● Records from a collection
--*--

-- ==== Sys2Proof/Machine/RetryList.lean ====
section
/-! DEFINITION. Settling an entry (R3, R124) and the Retry Unit's shared operations: the retry list's order, scheduling a retry, what
waits on a full posted-request queue, taking a launched entry (R30, R98, R104, R105, R108, R110). -/

namespace Sys2Proof.Machine

/-- The entry enters SETTLING with an outcome and joins the tail of the settle list with the cycle number of the moment
(R3, R124). -/
def State.settle (n : Nat) (outcome : EntryOutcome) (replyCode : Nat) (s : State) : State :=
  let settled := s.changeEntry n (fun e =>
    { e with state := .settling, outcome := some outcome, replyCode := some replyCode })
  settled.withCharging { settled.charging with
    settleList := settled.charging.settleList ++ [{ entry := n, outcomeCycle := s.timer.cycle }] }

/-- Changes the Retry Unit's counts. -/
def State.countRetry (f : RetryCounts → RetryCounts) (s : State) : State :=
  s.withRetry { s.retry with counts := f s.retry.counts }

/-- The admission sequence of an entry, 0 where the slot is free. -/
def Store.admissionOf (t : Store) (n : Nat) : Word32 :=
  match t.entry n with
  | none => 0
  | some e => e.admission

/-- Retry-list order: lower retry-at first, then lower admission sequence (R108). -/
def retryBefore (t : Store) (x y : RetryElement) : Bool :=
  decide (x.retryAt < y.retryAt) ||
    (decide (x.retryAt = y.retryAt) && decide (t.admissionOf x.entry < t.admissionOf y.entry))

/-- An element joins the retry list in the place its key gives; those there keep their order (R108). -/
def insertRetry (t : Store) (x : RetryElement) : List RetryElement → List RetryElement
  | [] => [x]
  | y :: rest => if retryBefore t x y then x :: y :: rest else y :: insertRetry t x rest

/-- Puts an element in the retry list; its entry is in RETRY_WAIT with that retry-at. -/
def State.joinRetryList (x : RetryElement) (s : State) : State :=
  let changed := s.changeEntry x.entry (fun e => { e with state := .retryWait, retryAt := some x.retryAt })
  changed.withRetry { changed.retry with list := insertRetry changed.store x changed.retry.list }

/-- Takes an entry out of the retry list. -/
def State.leaveRetryList (n : Nat) (s : State) : State :=
  s.withRetry { s.retry with list := s.retry.list.filter (fun x => decide (x.entry ≠ n)) }

/-- The backoff value after an entry's attempts, from the policy row of its original level as in force (R105, R112). -/
def Retry.backoff (r : Retry) (e : Entry) : Nat := (r.row e.originalLevel).backoff.getD (e.attempts - 1) 0

/-- A missed two-way entry or a one-way entry to be repeated joins the retry list with its provisional retry-at and its reach
mark set (R105, R110). -/
def State.awaitRetry (n : Nat) (missFrame cycle : Word32) (s : State) : State :=
  match s.store.entry n with
  | none => s
  | some e =>
    let retryAt := cycle + 1 + BitVec.ofNat 32 (s.retry.backoff e)
    s.joinRetryList { entry := n, sub := e.sub, tag := e.airTag, retryAt, missFrame := some missFrame, reachPending := true }

/-- Posts the reach read of a missed entry (R105, R106). -/
def State.postReachRead (n : Nat) (s : State) : State :=
  match s.store.entry n with
  | none => s
  | some e => s.post e.sub (.reachRead n e.admission e.attempts)

/-! ### Waiting on a full posted-request queue (R30, R104) -/

/-- A request of the Retry Unit is held by a full queue, and its work waits with it (R30, R104). -/
def State.retryBlocked (s : State) : Bool := s.cache.heldRequests.any (fun r => r.kind.isRetry)

/-- Replaces what the Retry Unit has still to act on. -/
def State.withAnnounced (s : State) (v : List Announced) : State := s.withRetry { s.retry with announced := v }

/-- What reaches the Retry Unit now waits: a request of it is held, or earlier events are still before it (R30, R104). -/
def State.retryWaits (s : State) : Bool := s.retryBlocked || !s.retry.announced.isEmpty

/-- An event that reaches the Retry Unit while it waits is taken afterwards, behind the items that have arrived (R104). -/
def State.holdOver (event : RetryEvent) (s : State) : State :=
  s.withAnnounced (s.retry.announced ++ [{ event, behind := some s.zoneLinks.reverseQueue.length }])

/-- The reach read of a ONE_WAY entry to be repeated is posted at once, or in its turn where the work of the Retry Unit waits (R104, R106,
R110; log 15). -/
def State.askReach (n : Nat) (s : State) : State :=
  if s.retryWaits then
    match s.store.entry n with
    | none => s
    | some e => s.holdOver (.reachRead n e.sub e.admission e.attempts)
  else s.postReachRead n

/-! ### Launched entries (R98, R110) -/

/-- A launched ONE_WAY entry is resolved at once; `cycle` is the cycle number announced with the launch frame start (R110). -/
def State.resolveOneWay (n : Nat) (launch cycle : Word32) (s : State) : State :=
  match s.store.entry n with
  | none => s
  | some e =>
    if e.repeats ≤ e.attempts ∨ e.maxAttempts ≤ e.attempts then
      (s.settle n .unconfirmed 0).countRetry (fun c => { c with unconfirmed := c.unconfirmed + 1 })
    else if e.cancelRequested then s.settle n .cancelled 0
    else ((s.awaitRetry n launch cycle).askReach n).countRetry (fun c => { c with repeats := c.repeats + 1 })

/-- The Retry Unit is handed an entry launched with a taken set: a TWO_WAY entry joins the await set with its deadline, a ONE_WAY entry is
resolved, both at the launch frame start whatever else of the unit waits (R3, R97, R98, R110; log 15). The reply mode is the one its
placement fixed (R63, R70; log 45). -/
def State.takeLaunched (p : Placed) (launch : Word32) (s : State) : State :=
  match p.mode with
  | .twoWay =>
    let changed := s.changeEntry p.entry (fun e => { e with state := .awaiting })
    let deadline := launch + BitVec.ofNat 32 s.timer.running.ackDelay + 2
    changed.withRetry { changed.retry with awaitSet := changed.retry.awaitSet ++
      [{ entry := p.entry, sub := p.sub, tag := p.tag, launch, deadline }] }
  | .oneWay => s.resolveOneWay p.entry launch s.timer.cycle

end Sys2Proof.Machine
end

--*--

● PROBLEM DESCRIPTION
Output, from the data above, the lines from the line with "(R105, R106). -/" to the line with "else s.postReachRead n" exactly as they stand, both ends included and nothing else.

● RESULT FOR THIS TASK
/-- Posts the reach read of a missed entry (R105, R106). -/
def State.postReachRead (n : Nat) (s : State) : State :=
  match s.store.entry n with
  | none => s
  | some e => s.post e.sub (.reachRead n e.admission e.attempts)

/-! ### Waiting on a full posted-request queue (R30, R104) -/

/-- A request of the Retry Unit is held by a full queue, and its work waits with it (R30, R104). -/
def State.retryBlocked (s : State) : Bool := s.cache.heldRequests.any (fun r => r.kind.isRetry)

/-- Replaces what the Retry Unit has still to act on. -/
def State.withAnnounced (s : State) (v : List Announced) : State := s.withRetry { s.retry with announced := v }

/-- What reaches the Retry Unit now waits: a request of it is held, or earlier events are still before it (R30, R104). -/
def State.retryWaits (s : State) : Bool := s.retryBlocked || !s.retry.announced.isEmpty

/-- An event that reaches the Retry Unit while it waits is taken afterwards, behind the items that have arrived (R104). -/
def State.holdOver (event : RetryEvent) (s : State) : State :=
  s.withAnnounced (s.retry.announced ++ [{ event, behind := some s.zoneLinks.reverseQueue.length }])

/-- The reach read of a ONE_WAY entry to be repeated is posted at once, or in its turn where the work of the Retry Unit waits (R104, R106,
R110; log 15). -/
def State.askReach (n : Nat) (s : State) : State :=
  if s.retryWaits then
    match s.store.entry n with
    | none => s
    | some e => s.holdOver (.reachRead n e.sub e.admission e.attempts)
  else s.postReachRead n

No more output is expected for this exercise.